The purpose of this document is to summarise the firm's policies and procedures for managing the conflicts of interest involved when we prepare and distribute research.

Seymour Pierce does not meet all of the FSA standards for managing conflicts of interest, as a result our research should not be regarded as an impartial or objective assessment of the value or prospects of its subject matter, though of course we will always ensure that it remains clear, fair and not misleading.

Under FSA rules we are required to ensure that all communications with our customers, including our research, are clear, fair and not misleading. We are also bound by the provisions of the FSA Principles for Business, and in particular Principle 8: "A firm must manage conflicts of interests fairly, both between itself and its customers and between a customer and another client."

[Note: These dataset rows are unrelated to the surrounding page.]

-- ==== Sys2Proof/Laws/Ops.lean ====
section
/-! SUPPORT. What each shared operation can do, said once: if it answers, then these cases. Proofs cite these and do not
unfold the operations. -/

namespace Sys2Proof.Machine

/-! ## Parameters of one value -/

@[simp] theorem Xlen.bits_eq (x : Xlen) : x.bits = 64 := rfl

@[simp] theorem numberedFromBit0_eq (b : Bit0) (w : Parcel) : numberedFromBit0 b w = w := rfl

@[simp] theorem translate_eq (t : Translation) (va : Word) (k : AccessKind) : translate t va k = va := rfl

@[simp] theorem ccdAccess_eq (v : CcdValues) (k : AccessKind) (a : Word) :
    ccdAccess v k a = .unspecified (.deviceAccess k a) := rfl

@[simp] theorem trapDisabled_eq (p : NoStrap) (s : State) : trapDisabled p s = .fault (.trapWhileDisabled s.stop) := rfl

@[simp] theorem unassignedOutcome_eq (u : Unassigned) (r : DecodeReject) :
    unassignedOutcome u r = .fault (.unassignedEncoding r) := rfl

theorem decode_eq (d : Decisions) (w : Parcel) : decode d w = decodeNumbered d w := rfl

/-! ## The shared operations -/

/-- A load that answers passed its checks, and answers the bytes it found (R66). -/
theorem memRead_ok {s : State} {a : Word} {n : Nat} {v : Word} (h : memRead s a n = .ok v) :
    accessAbort s.cfg a n .read = none ∧ v = wordOfBytes s.cfg.dec.endian (s.mem.readBytes a n) := by
  unfold memRead at h
  split at h
  · cases h
  · next hn => exact ⟨hn, by injection h with h; exact h.symm⟩

/-- A load that stops has met one of its checks (R66). -/
theorem memRead_error {s : State} {a : Word} {n : Nat} {e : Abort} (h : memRead s a n = .error e) :
    accessAbort s.cfg a n .read = some e := by
  unfold memRead at h
  split at h
  · next hn => rw [hn]; injection h with h; rw [h]
  · cases h

/-- A store that answers passed its checks, and changes the stored bytes alone (R67). -/
theorem memWrite_ok {s t : State} {a : Word} {n : Nat} {v : Word} (h : memWrite s a n v = .ok t) :
    accessAbort s.cfg a n .write = none ∧ t = s.store a n v := by
  unfold memWrite at h
  split at h
  · cases h
  · next hn => exact ⟨hn, by injection h with h; exact h.symm⟩

/-- A store that stops has met one of its checks (R67). -/
theorem memWrite_error {s : State} {a : Word} {n : Nat} {v : Word} {e : Abort} (h : memWrite s a n v = .error e) :
    accessAbort s.cfg a n .write = some e := by
  unfold memWrite at h
  split at h
  · next hn => rw [hn]; injection h with h; rw [h]
  · cases h

/-- A fetch that answers passed its checks, and answers the parcel of two bytes that hold values (R68). -/
theorem fetch_ok {s : State} {a : Word} {w : Parcel} (h : fetch s a = .ok w) :
    accessAbort s.cfg a 2 .execute = none ∧ fetchRefused s a = false ∧
      ∃ b0 b1, s.mem.read? a.toNat = some b0 ∧ s.mem.read? (a + 1).toNat = some b1 ∧
        w = parcelOfBytes s.cfg.dec.endian b0 b1 := by
  unfold fetch at h
  split at h
  · cases h
  · next hn =>
    split at h
    · cases h
    · next hr =>
      refine ⟨hn, by simpa using hr, ?_⟩
      unfold parcelAt at h
      split at h
      · next b0 b1 h0 h1 =>
        injection h with h
        exact ⟨b0, b1, h0, h1, h.symm⟩
      · cases h

/-- Taking a trap has a next state only with trapping on, and then it is the trap entered (R210). -/
theorem trapEntry_next {c : Cause} {epc : Word} {s t : State} (h : trapEntry c epc s = .next t) :
    s.strapOn = true ∧ t = s.enterTrap c epc := by
  unfold trapEntry at h
  split at h
  · next hs => exact ⟨hs, by injection h with h; exact h.symm⟩
  · cases h

/-- An abandoned access has a next state only through a trap (R12, R200). -/
theorem abandon_next {a : Abort} {s t : State} (h : abandon a s = .next t) :
    ∃ c, a = .trap c ∧ s.strapOn = true ∧ t = s.enterTrap (.internal c) s.pc := by
  cases a with
  | trap c => exact ⟨c, rfl, trapEntry_next h⟩
  | unspecified f => cases h

/-- A division that answers is outside the corners, or its parameter gives the corners a free value (R142). -/
theorem divide_some {p : Decisions} {n d q : Word} (h : divide p n d = some q) :
    (divisionCorner p.divMode n d = false ∧ q = quotient p.divMode n d) ∨
      (divisionCorner p.divMode n d = true ∧ p.div0 = .freeValue ∧ q = Config.divCornerValue n d) := by
  unfold divide at h
  split at h
  · next hc =>
    split at h
    · cases h
    · next hd => exact .inr ⟨hc, hd, by injection h with h; exact h.symm⟩
  · next hc => exact .inl ⟨by simpa using hc, by injection h with h; exact h.symm⟩

/-- Everything an instruction with a next state can have done: written an HGP register (`cgc.not` under one reading, two),
stored bytes, or entered a trap before writing anything (R120, R130, R150). -/
theorem exec_next {i : Instr} {s t : State} (h : exec i s = .next t) :
    (∃ k v, t = (s.setHgp k v).advance) ∨
    (∃ k v k' v', t = ((s.setHgp k v).setHgp k' v').advance) ∨
    (∃ a n v, accessAbort s.cfg a n .write = none ∧ t = (s.store a n v).advance) ∨
    (∃ c, s.strapOn = true ∧ t = s.enterTrap (.internal c) s.pc) := by
  have reg : ∀ {k v} {u : State}, Host.Outcome.next (φ := Fault) (ρ := Refusal) ((s.setHgp k v).advance) = .next u →
      u = (s.setHgp k v).advance := fun e => by injection e with e; exact e.symm
  cases i
  case ld rd off ra =>
    simp only [exec, execLd] at h
    split at h
    · exact .inl ⟨_, _, reg h⟩
    · obtain ⟨c, -, hs, ht⟩ := abandon_next h; exact .inr (.inr (.inr ⟨c, hs, ht⟩))
  case lo rd off ra =>
    simp only [exec, execLo] at h
    split at h
    · exact .inl ⟨_, _, reg h⟩
    · obtain ⟨c, -, hs, ht⟩ := abandon_next h; exact .inr (.inr (.inr ⟨c, hs, ht⟩))
  case sd rs off ra =>
    simp only [exec, execSd] at h
    split at h
    · next u hu =>
      obtain ⟨ha, rfl⟩ := memWrite_ok hu
      injection h with h
      exact .inr (.inr (.inl ⟨_, _, _, ha, h.symm⟩))
    · obtain ⟨c, -, hs, ht⟩ := abandon_next h; exact .inr (.inr (.inr ⟨c, hs, ht⟩))
  case so rs off ra =>
    simp only [exec, execSo] at h
    split at h
    · next u hu =>
      obtain ⟨ha, rfl⟩ := memWrite_ok hu
      injection h with h
      exact .inr (.inr (.inl ⟨_, _, _, ha, h.symm⟩))
    · obtain ⟨c, -, hs, ht⟩ := abandon_next h; exact .inr (.inr (.inr ⟨c, hs, ht⟩))
  case divR r0 r1 =>
    simp only [exec, execDivR] at h
    split at h
    · exact .inl ⟨_, _, reg h⟩
    · cases h
  case divI rd imm =>
    simp only [exec, execDivI] at h
    split at h
    · exact .inl ⟨_, _, reg h⟩
    · cases h
  case notR r0 r1 =>
    simp only [exec, execNotR] at h
    split at h
    · exact .inl ⟨_, _, reg h⟩
    · injection h with h; exact .inr (.inl ⟨_, _, _, _, h.symm⟩)
    · exact .inl ⟨_, _, reg h⟩
  all_goals exact .inl ⟨_, _, reg h⟩

/-- Everything the fetch, decode and execution of one instruction can do (R200 steps 2 to 4). -/
theorem runInstruction_next {s t : State} (h : runInstruction s = .next t) :
    (∃ w i, fetch s s.pc = .ok w ∧ decode s.cfg.dec w = .ok i ∧ exec i s = .next t) ∨
    (∃ c, fetch s s.pc = .error (.trap c) ∧ s.strapOn = true ∧ t = s.enterTrap (.internal c) s.pc) := by
  unfold runInstruction at h
  split at h
  · next w hw =>
    unfold executeParcel at h
    split at h
    · next i hi => exact .inl ⟨w, i, hw, hi, h⟩
    · cases h
  · next a ha =>
    obtain ⟨c, rfl, hs, ht⟩ := abandon_next h
    exact .inr ⟨c, ha, hs, ht⟩

/-- Everything a step can do: take an external cause at the boundary, or run one instruction (R200). -/
theorem step_next {s t : State} (h : step s = .next t) :
    s.runState = .running ∧
    ((∃ c, s.interruptTaken = some c ∧ s.strapOn = true ∧
        t = State.enterTrap { s.atBoundary with pending := s.atBoundary.pending.clear c } (.external c) s.pc) ∨
     (s.interruptTaken = none ∧ runInstruction s.atBoundary = .next t)) := by
  unfold step cycle at h
  split at h
  · cases h
  · next hr =>
    refine ⟨hr, ?_⟩
    split at h
    · next c hc =>
      obtain ⟨hs, ht⟩ := trapEntry_next h
      refine .inl ⟨c, hc, by simpa [State.strapOn] using hs, by simpa using ht⟩
    · next hc => exact .inr ⟨hc, h⟩

/-- The boundary changes the pending bits and what is still to come, and nothing else (R205). -/
theorem atBoundary_eq (s : State) :
    s.atBoundary = { s with pending := s.atBoundary.pending, env := s.atBoundary.env } := by
  unfold State.atBoundary; split <;> rfl

/-- Storing keeps the canonical form. -/
theorem State.store_mem_wf (s : State) (a : Word) (n : Nat) (v : Word) (h : s.mem.wf) : (s.store a n v).mem.wf :=
  Memory.writeBytes_wf _ _ _ h

/-- Placing a parcel keeps the canonical form. -/
theorem State.placeParcel_mem_wf (s : State) (w : Parcel) (h : s.mem.wf) : (s.placeParcel w).mem.wf :=
  Memory.writeBytes_wf _ _ _ h

end Sys2Proof.Machine
end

Our research is produced by investment analysts in our research department, and the particular analyst or analysts responsible for each research recommendation are clearly identified on it. Our analysts could be subject to pressures that could compromise either their ability to offer unbiased opinions on investments, or the timing of publication of research. The policies and procedures set out below are designed to identify, minimise, manage and monitor such potential conflicts.

Conflicts arising from corporate finance business

Seymour Pierce's main activity and principal source of income is the provision of corporate finance advice and related services to small and medium-sized UK companies, including raising funds for these companies by issuing securities. If the advice is on a confidential matter it will not be possible to disclose the relationship publicly. Otherwise, the fact that a company is a corporate client of Seymour Pierce is prominently disclosed in our research material and on our website at www.seymourpierce.com. If we have raised funds for a corporate client in either a primary or secondary issue of securities within the past 12 months this will be explicitly disclosed on the research recommendation.

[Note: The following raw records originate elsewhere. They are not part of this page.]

theorem decode_aiAcc {op : BitVec 3} {rd : Hgp} {imm : BitVec 6} (encoding : fieldEncoding w = 0b10#2)
    (opcode : fieldAiOpcode w = op) (hgp : fieldAiHgp w = rd) (immediate : fieldImm w = imm) :
    decode d w = .ok (aiAccOf op rd imm) := by
  rw [decode_eq, decodeNumbered, if_neg (not_not.2 size), encoding, ← opcode, ← hgp, ← immediate]
  rfl

theorem decode_ctrl (encoding : fieldEncoding w = 0b11#2) : decode d w = .error .ctrlFormat := by
  rw [decode_eq, decodeNumbered, if_neg (not_not.2 size), encoding]
  rfl

end

/-! ## The format of what an opcode selects -/

@[simp] theorem relIAccOf_format (op : BitVec 2) (reg : Hgp) (off : BitVec 6) (ra : Idr) :
    (relIAccOf op reg off ra).format = .relIAcc := by
  unfold relIAccOf
  split <;> rfl

@[simp] theorem aiAccOf_format (op : BitVec 3) (rd : Hgp) (imm : BitVec 6) : (aiAccOf op rd imm).format = .aiAcc := by
  unfold aiAccOf
  split <;> rfl

theorem arAccOf_format {op : BitVec 4} {r0 r1 : Hgp} {i : Instr} (h : arAccOf op r0 r1 = .ok i) : i.format = .arAcc := by
  unfold arAccOf at h
  split at h <;> cases h <;> rfl

/-- Opcodes 0b0000 and 0b1011 to 0b1111 are not in the table (R102). -/
theorem arAccOf_unassigned {op : BitVec 4} (r0 r1 : Hgp) (h : op.toNat = 0 ∨ 11 ≤ op.toNat) :
    arAccOf op r0 r1 = .error .araccOpcode := by
  unfold arAccOf
  split
  case h_11 => rfl
  all_goals exact absurd h (by decide)

/-- Settles O4: one rule of the decoder per value of bits 3:2; in the ARAcc format the reserved bits may refuse first. -/
theorem encodingFieldSelectsTheFormat : Obligations.EncodingFieldSelectsTheFormat := by
  intro d w size
  refine ⟨fun enc => ?relIAcc, fun enc i hi => ?arAcc, fun enc => ?aiAcc, fun enc => ?ctrl⟩
  case relIAcc => exact ⟨_, decode_relIAcc size enc rfl rfl rfl rfl, relIAccOf_format ..⟩
  case arAcc =>
    cases reserved : reservedBitsRefused d (fieldReserved w) with
    | true => exact absurd (hi.symm.trans (decode_arAcc_reserved size enc reserved)) nofun
    | false => exact arAccOf_format ((decode_arAcc size enc reserved rfl rfl rfl).symm.trans hi)
  case aiAcc => exact ⟨_, decode_aiAcc size enc rfl rfl rfl, aiAccOf_format ..⟩
  case ctrl => exact ⟨_, decode_ctrl size enc⟩

/-! ## Fields of a parcel given as a number -/

/-- A field of a parcel, as division and remainder on the number the parcel holds. -/
theorem extractLsb'_ofNat_parcel {n lo len : Nat} {f : BitVec len} (fits : lo + len ≤ 16)
    (digits : n / 2 ^ lo % 2 ^ len = f.toNat) : (BitVec.ofNat 16 n : Parcel).extractLsb' lo len = f := by
  have top : 2 ^ 16 = 2 ^ lo * 2 ^ (16 - lo) := by rw [← pow_add, Nat.add_sub_cancel' (by omega)]
  have below : 2 ^ len ∣ 2 ^ (16 - lo) := pow_dvd_pow 2 (by omega)
  apply BitVec.eq_of_toNat_eq
  rw [BitVec.extractLsb'_toNat, BitVec.toNat_ofNat, Nat.shiftRight_eq_div_pow, top, Nat.mod_mul_right_div_self,
    Nat.mod_mod_of_dvd _ below, digits]

/-- Offset bits 5:1 above the unencoded bit 0 are twice their value (R97). -/
theorem append_zero_eq_ofNat_mul_two (imm : BitVec 5) : imm ++ 0b0#1 = BitVec.ofNat 6 (imm.toNat * 2) := by
  apply BitVec.eq_of_toNat_eq
  rw [BitVec.toNat_append, BitVec.toNat_ofNat, Nat.shiftLeft_eq]
  simp only [BitVec.toNat_ofNat, Nat.zero_mod, Nat.or_zero]
  omega

/-- A parcel with the RelIAcc fields at their positions, for every opcode at once (R93). -/
theorem decode_relIAcc_sum (d : Decisions) (imm : BitVec 5) (reg : Hgp) (ra : Idr) (op : BitVec 2) :
    decode d (BitVec.ofNat 16 (imm.toNat * 2 ^ 11 + reg.toNat * 2 ^ 8 + ra.toNat * 2 ^ 6 + op.toNat * 2 ^ 4 +
      0b01 * 2 ^ 2 + d.sizeCode16.toNat)) = .ok (relIAccOf op reg (BitVec.ofNat 6 (imm.toNat * 2)) ra) := by
  refine decode_relIAcc ?size ?encoding ?opcode ?hgp ?offset ?idr
  case offset =>
    rw [fieldOffset, extractLsb'_ofNat_parcel (f := imm) (by decide) (by omega), append_zero_eq_ofNat_mul_two]
  case encoding => exact extractLsb'_ofNat_parcel (by decide) (by rw [BitVec.toNat_ofNat]; omega)
  all_goals exact extractLsb'_ofNat_parcel (by decide) (by omega)

/-- Reserved bits 00 are refused under neither reading of R100. -/
@[simp] theorem reservedBitsRefused_zero (d : Decisions) : reservedBitsRefused d 0b00#2 = false := by
  unfold reservedBitsRefused
  split <;> rfl

/-- A parcel with the ARAcc fields at their positions and the reserved bits 00, which no reading refuses (R94, R100). -/
theorem decode_arAcc_sum (d : Decisions) (r0 r1 : Hgp) (op : BitVec 4) :
    decode d (BitVec.ofNat 16 (r1.toNat * 2 ^ 13 + r0.toNat * 2 ^ 10 + op.toNat * 2 ^ 4 + 0b00 * 2 ^ 2 +
      d.sizeCode16.toNat)) = arAccOf op r0 r1 := by
  refine decode_arAcc ?size ?encoding ?reserved ?opcode ?reg0 ?reg1
  case reserved =>
    rw [fieldReserved, extractLsb'_ofNat_parcel (f := 0b00#2) (by decide) (by rw [BitVec.toNat_ofNat]; omega)]
    exact reservedBitsRefused_zero d
  case encoding => exact extractLsb'_ofNat_parcel (by decide) (by rw [BitVec.toNat_ofNat]; omega)
  all_goals exact extractLsb'_ofNat_parcel (by decide) (by omega)

/-- A parcel with the AIAcc fields at their positions, for every opcode at once (R95). -/
theorem decode_aiAcc_sum (d : Decisions) (rd : Hgp) (imm : BitVec 6) (op : BitVec 3) :
    decode d (BitVec.ofNat 16 (imm.toNat * 2 ^ 10 + rd.toNat * 2 ^ 7 + op.toNat * 2 ^ 4 + 0b10 * 2 ^ 2 +
      d.sizeCode16.toNat)) = .ok (aiAccOf op rd imm) := by
  refine decode_aiAcc ?size ?encoding ?opcode ?hgp ?immediate
  case encoding => exact extractLsb'_ofNat_parcel (by decide) (by rw [BitVec.toNat_ofNat]; omega)
  all_goals exact extractLsb'_ofNat_parcel (by decide) (by omega)

/-- Settles O5: the four opcodes of `decode_relIAcc_sum`. -/
theorem relIAccFieldsAndOpcodes : Obligations.RelIAccFieldsAndOpcodes := by
  intro d imm reg ra
  have sum := decode_relIAcc_sum d imm reg ra
  exact ⟨sum 0b00, sum 0b01, sum 0b10, sum 0b11⟩

/-- Settles O6: the ten opcodes of the table by `decode_arAcc_sum`, and the six others by `arAccOf_unassigned`. -/
theorem arAccFieldsAndOpcodes : Obligations.ArAccFieldsAndOpcodes := by
  intro d r0 r1
  have sum := decode_arAcc_sum d r0 r1
  refine ⟨sum 0b0001, sum 0b0010, sum 0b0011, sum 0b0100, sum 0b0101, sum 0b0110, sum 0b0111, sum 0b1000, sum 0b1001,
    sum 0b1010, fun op unassigned => ?_⟩
  have opcode : (BitVec.ofNat 4 op).toNat = op := Nat.mod_eq_of_lt (by omega)
  refine ⟨.araccOpcode, ?_⟩
  calc decode d _ = arAccOf (BitVec.ofNat 4 op) r0 r1 := by rw [← sum, opcode]
    _ = .error .araccOpcode := arAccOf_unassigned r0 r1 (by omega)

/-- Settles O7: the eight opcodes of `decode_aiAcc_sum`. -/
theorem aiAccFieldsAndOpcodes : Obligations.AiAccFieldsAndOpcodes := by
  intro d rd imm
  have sum := decode_aiAcc_sum d rd imm
  exact ⟨sum 0b000, sum 0b001, sum 0b010, sum 0b011, sum 0b100, sum 0b101, sum 0b110, sum 0b111⟩

end Sys2Proof.Machine
end

section
/-! PROOFS. The ARAcc instructions at their encodings (R94, R104, R130), and the three that work bit by bit (R138 to R140). -/

namespace Sys2Proof.Machine

/-! ## A parcel given by a mask and a match value (R104) -/

/-- A field that a mask covers is read from the match value alone. -/
theorem extractLsb'_of_and_mask {w mask value : Parcel} {lo len : Nat} (masked : w &&& mask = value)
    (covers : mask.extractLsb' lo len = BitVec.allOnes len) : w.extractLsb' lo len = value.extractLsb' lo len := by
  rw [← masked, BitVec.extractLsb'_and, covers, BitVec.and_allOnes]

section
variable (d : Decisions) (op : BitVec 4) (r0 r1 : Hgp)

@[simp] theorem fieldEncoding_encodeArAcc : fieldEncoding (encodeArAcc d op r0 r1) = 0b00#2 :=
  (BitVec.extractLsb'_append_eq_of_le (by decide)).trans BitVec.extractLsb'_append_eq_right

@[simp] theorem fieldArOpcode_encodeArAcc : fieldArOpcode (encodeArAcc d op r0 r1) = op :=
  (BitVec.extractLsb'_append_eq_of_le (by decide)).trans <|
    (BitVec.extractLsb'_append_eq_of_le (by decide)).trans BitVec.extractLsb'_append_eq_right

@[simp] theorem fieldReserved_encodeArAcc : fieldReserved (encodeArAcc d op r0 r1) = 0b00#2 :=
  (BitVec.extractLsb'_append_eq_of_le (by decide)).trans <|
    (BitVec.extractLsb'_append_eq_of_le (by decide)).trans <|
      (BitVec.extractLsb'_append_eq_of_le (by decide)).trans BitVec.extractLsb'_append_eq_right

end

/-- Mask 0x03FF leaves the two register fields free: a parcel that agrees under it with an ARAcc parcel of registers 0
has that parcel's opcode and its own registers. -/
theorem decode_of_arAcc_mask {d : Decisions} {w : Parcel} {op : BitVec 4}
    (masked : w &&& 0x03FF = encodeArAcc d op 0 0) :
    decode d w = arAccOf op (w.extractLsb' 10 3) (w.extractLsb' 13 3) := by
  have size : fieldSize w = d.sizeCode16 :=
    (extractLsb'_of_and_mask masked (by decide)).trans (Laws.SizeCode.arAcc d op 0 0)
  have encoding : fieldEncoding w = 0b00#2 :=
    (extractLsb'_of_and_mask masked (by decide)).trans (fieldEncoding_encodeArAcc d op 0 0)
  have opcode : fieldArOpcode w = op :=
    (extractLsb'_of_and_mask masked (by decide)).trans (fieldArOpcode_encodeArAcc d op 0 0)
  have reserved : fieldReserved w = 0b00#2 :=
    (extractLsb'_of_and_mask masked (by decide)).trans (fieldReserved_encodeArAcc d op 0 0)
  refine decode_arAcc size encoding ?accepted opcode rfl rfl
  case accepted => rw [reserved, reservedBitsRefused_zero]

/-! ## HGP registers under the decided map (R99) -/

theorem hgpId_decided_toNat (k : Hgp) : (hgpId Decisions.decided k).toNat = 8 + k.toNat := by
  revert k
  decide

theorem hgpId_decided_ne_zero (k : Hgp) : hgpId Decisions.decided k ≠ 0#5 := by
  revert k
  decide

theorem State.readReg_of_ne_zero {r : RegId} (s : State) (h : r ≠ 0#5) : s.readReg r = s.regStorage r :=
  if_neg fun zero => h zero.1

theorem State.writeReg_of_ne_zero {r : RegId} (s : State) (v : Word) (h : r ≠ 0#5) :
    s.writeReg r v = { s with regs := s.regs.set r.toNat v r.isLt } :=
  if_neg fun zero => h zero.1

section
variable {s : State} (hd : Decided s)
include hd

/-- The model's read of an HGP operand is the register of the spec's own id. -/
theorem State.hgp_eq_regHgp (k : Hgp) : s.hgp k = regHgp s k := by
  rw [State.hgp, show s.cfg.dec = Decisions.decided from hd, State.readReg_of_ne_zero s (hgpId_decided_ne_zero k)]
  simp only [State.regStorage, regHgp, hgpId_decided_toNat]

/-- The next state of the family: one HGP register written, `pc` moved by 2, everything else kept (R130). -/
theorem State.advance_setHgp_eq_putHgp (k : Hgp) (v : Word) : (s.setHgp k v).advance = putHgp s k v := by
  rw [State.setHgp, show s.cfg.dec = Decisions.decided from hd,
    State.writeReg_of_ne_zero s v (hgpId_decided_ne_zero k)]
  simp only [State.advance, putHgp, hgpId_decided_toNat]

/-- An ARAcc result computed from the two operands, written to the second operand's register (R130). -/
theorem State.araccResult_eq_putHgp (f : Word → Word → Word) (r0 r1 : Hgp) :
    s.araccResult r1 (f (s.hgp r1) (s.hgp r0)) = putHgp s r1 (f (regHgp s r1) (regHgp s r0)) := by
  rw [State.araccResult, State.advance_setHgp_eq_putHgp hd, State.hgp_eq_regHgp hd, State.hgp_eq_regHgp hd]

/-! ## The three logical instructions -/

theorem exec_xorR (r0 r1 : Hgp) : exec (.xorR r0 r1) s = .next (putHgp s r1 (regHgp s r1 ^^^ regHgp s r0)) :=
  congrArg Host.Outcome.next (State.araccResult_eq_putHgp hd (· ^^^ ·) r0 r1)

theorem exec_andR (r0 r1 : Hgp) : exec (.andR r0 r1) s = .next (putHgp s r1 (regHgp s r1 &&& regHgp s r0)) :=
  congrArg Host.Outcome.next (State.araccResult_eq_putHgp hd (· &&& ·) r0 r1)

theorem exec_orR (r0 r1 : Hgp) : exec (.orR r0 r1) s = .next (putHgp s r1 (regHgp s r1 ||| regHgp s r0)) :=
  congrArg Host.Outcome.next (State.araccResult_eq_putHgp hd (· ||| ·) r0 r1)

end

/-- Settles O24: the encodings by `decode_of_arAcc_mask`, the next states by the three `exec` equations, and each bit of
their results by the bit lemmas of `BitVec`. -/
theorem registerLogicIsBitByBit : Obligations.RegisterLogicIsBitByBit := by
  rintro w A B rfl rfl
  refine ⟨fun xor => ?xorEncoding, fun and => ?andEncoding, fun or => ?orEncoding, fun s hd =>
    ⟨_, _, _, exec_xorR hd _ _, exec_andR hd _ _, exec_orR hd _ _, fun i _ => ⟨?xorBit, ?andBit, ?orBit⟩⟩⟩
  case xorEncoding => exact decode_of_arAcc_mask (op := 0b1000) xor
  case andEncoding => exact decode_of_arAcc_mask (op := 0b1001) and
  case orEncoding => exact decode_of_arAcc_mask (op := 0b1010) or
  case xorBit => exact BitVec.getLsbD_xor
  case andBit => exact BitVec.getLsbD_and
  case orBit => exact BitVec.getLsbD_or

end Sys2Proof.Machine
end

section
/-! PROOFS. The AIAcc instructions: their immediates (R98, R150), their encodings (R95, R103, R104), the value each writes
and the register alone it writes (R150 to R158), and the two that work bit by bit (R157, R158). -/

namespace Sys2Proof.Machine

/-! ## The immediates -/

theorem immUnsigned_toNat (imm : BitVec 6) : (immUnsigned imm).toNat = imm.toNat :=
  BitVec.toNat_setWidth_of_le (by decide)

/-- Sign extension adds 2^64 - 2^6 to an immediate whose bit 5 is set, and nothing to any other. -/
theorem immSigned_eq (imm : BitVec 6) :
    immSigned imm = if imm.toNat < 32 then BitVec.ofNat 64 imm.toNat
      else BitVec.ofNat 64 (0xFFFFFFFFFFFFFFE0 + (imm.toNat - 32)) := by
  have bound : imm.toNat < 64 := imm.isLt
  apply BitVec.eq_of_toNat_eq
  rw [immSigned, BitVec.toNat_signExtend, BitVec.toNat_setWidth_of_le (by decide), BitVec.msb_eq_decide]
  by_cases positive : imm.toNat < 32
  · rw [if_neg (by simpa using positive), if_pos positive, BitVec.toNat_ofNat]
    omega
  · rw [if_pos (by simpa using positive), if_neg positive, BitVec.toNat_ofNat]
    omega

/-- Bits 63:5 of a sign-extended immediate are copies of its bit 5. -/
theorem getLsbD_immSigned (imm : BitVec 6) {i : Nat} (h : i < 64) :
    (immSigned imm).getLsbD i = imm.getLsbD (min i 5) := by
  have msb : imm.msb = imm.getLsbD 5 := rfl
  rw [immSigned, BitVec.getLsbD_signExtend, msb, decide_eq_true h, Bool.true_and]
  by_cases low : i < 6
  · rw [if_pos low, Nat.min_eq_left (by omega)]
  · rw [if_neg low, Nat.min_eq_right (by omega)]

/-! ## What an AIAcc parcel decodes to -/

theorem fieldSize_of_decode {d : Decisions} {w : Parcel} {i : Instr} (h : decode d w = .ok i) :
    fieldSize w = d.sizeCode16 := by
  by_contra longer
  rw [decode_eq, decodeNumbered, if_pos longer] at h
  cases h

theorem eq_aiAccOf_of_decode {d : Decisions} {w : Parcel} {i : Instr} (encoding : fieldEncoding w = 0b10#2)
    (h : decode d w = .ok i) : i = aiAccOf (fieldAiOpcode w) (fieldAiHgp w) (fieldImm w) :=
  Except.ok.inj (h.symm.trans (decode_aiAcc (fieldSize_of_decode h) encoding rfl rfl rfl))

Our corporate finance and corporate broking staff are separated from the rest of the firm by formal Chinese Wall arrangements which prevent the flow of confidential information to the rest of the firm. These arrangements include physical segregation of the department and policies and procedures governing the security of documents and electronic data. If confidential information about a company is held by corporate finance or corporate broking staff behind the Chinese Wall, our investment analysts will be entirely unaware of this information and may continue to publish research recommendations without taking this information into account.

From time-to-time investment analysts may be brought over the Chinese Wall to advise the Corporate Finance or Corporate Broking departments; this is a controlled and fully documented process requiring the prior approval of Management and Compliance. Analysts brought over the Wall in this way may not publish research nor advise clients on the relevant securities until such time as they are formally taken back over the Wall and the confidential information they have been given has either been made public or has otherwise ceased to be price-sensitive.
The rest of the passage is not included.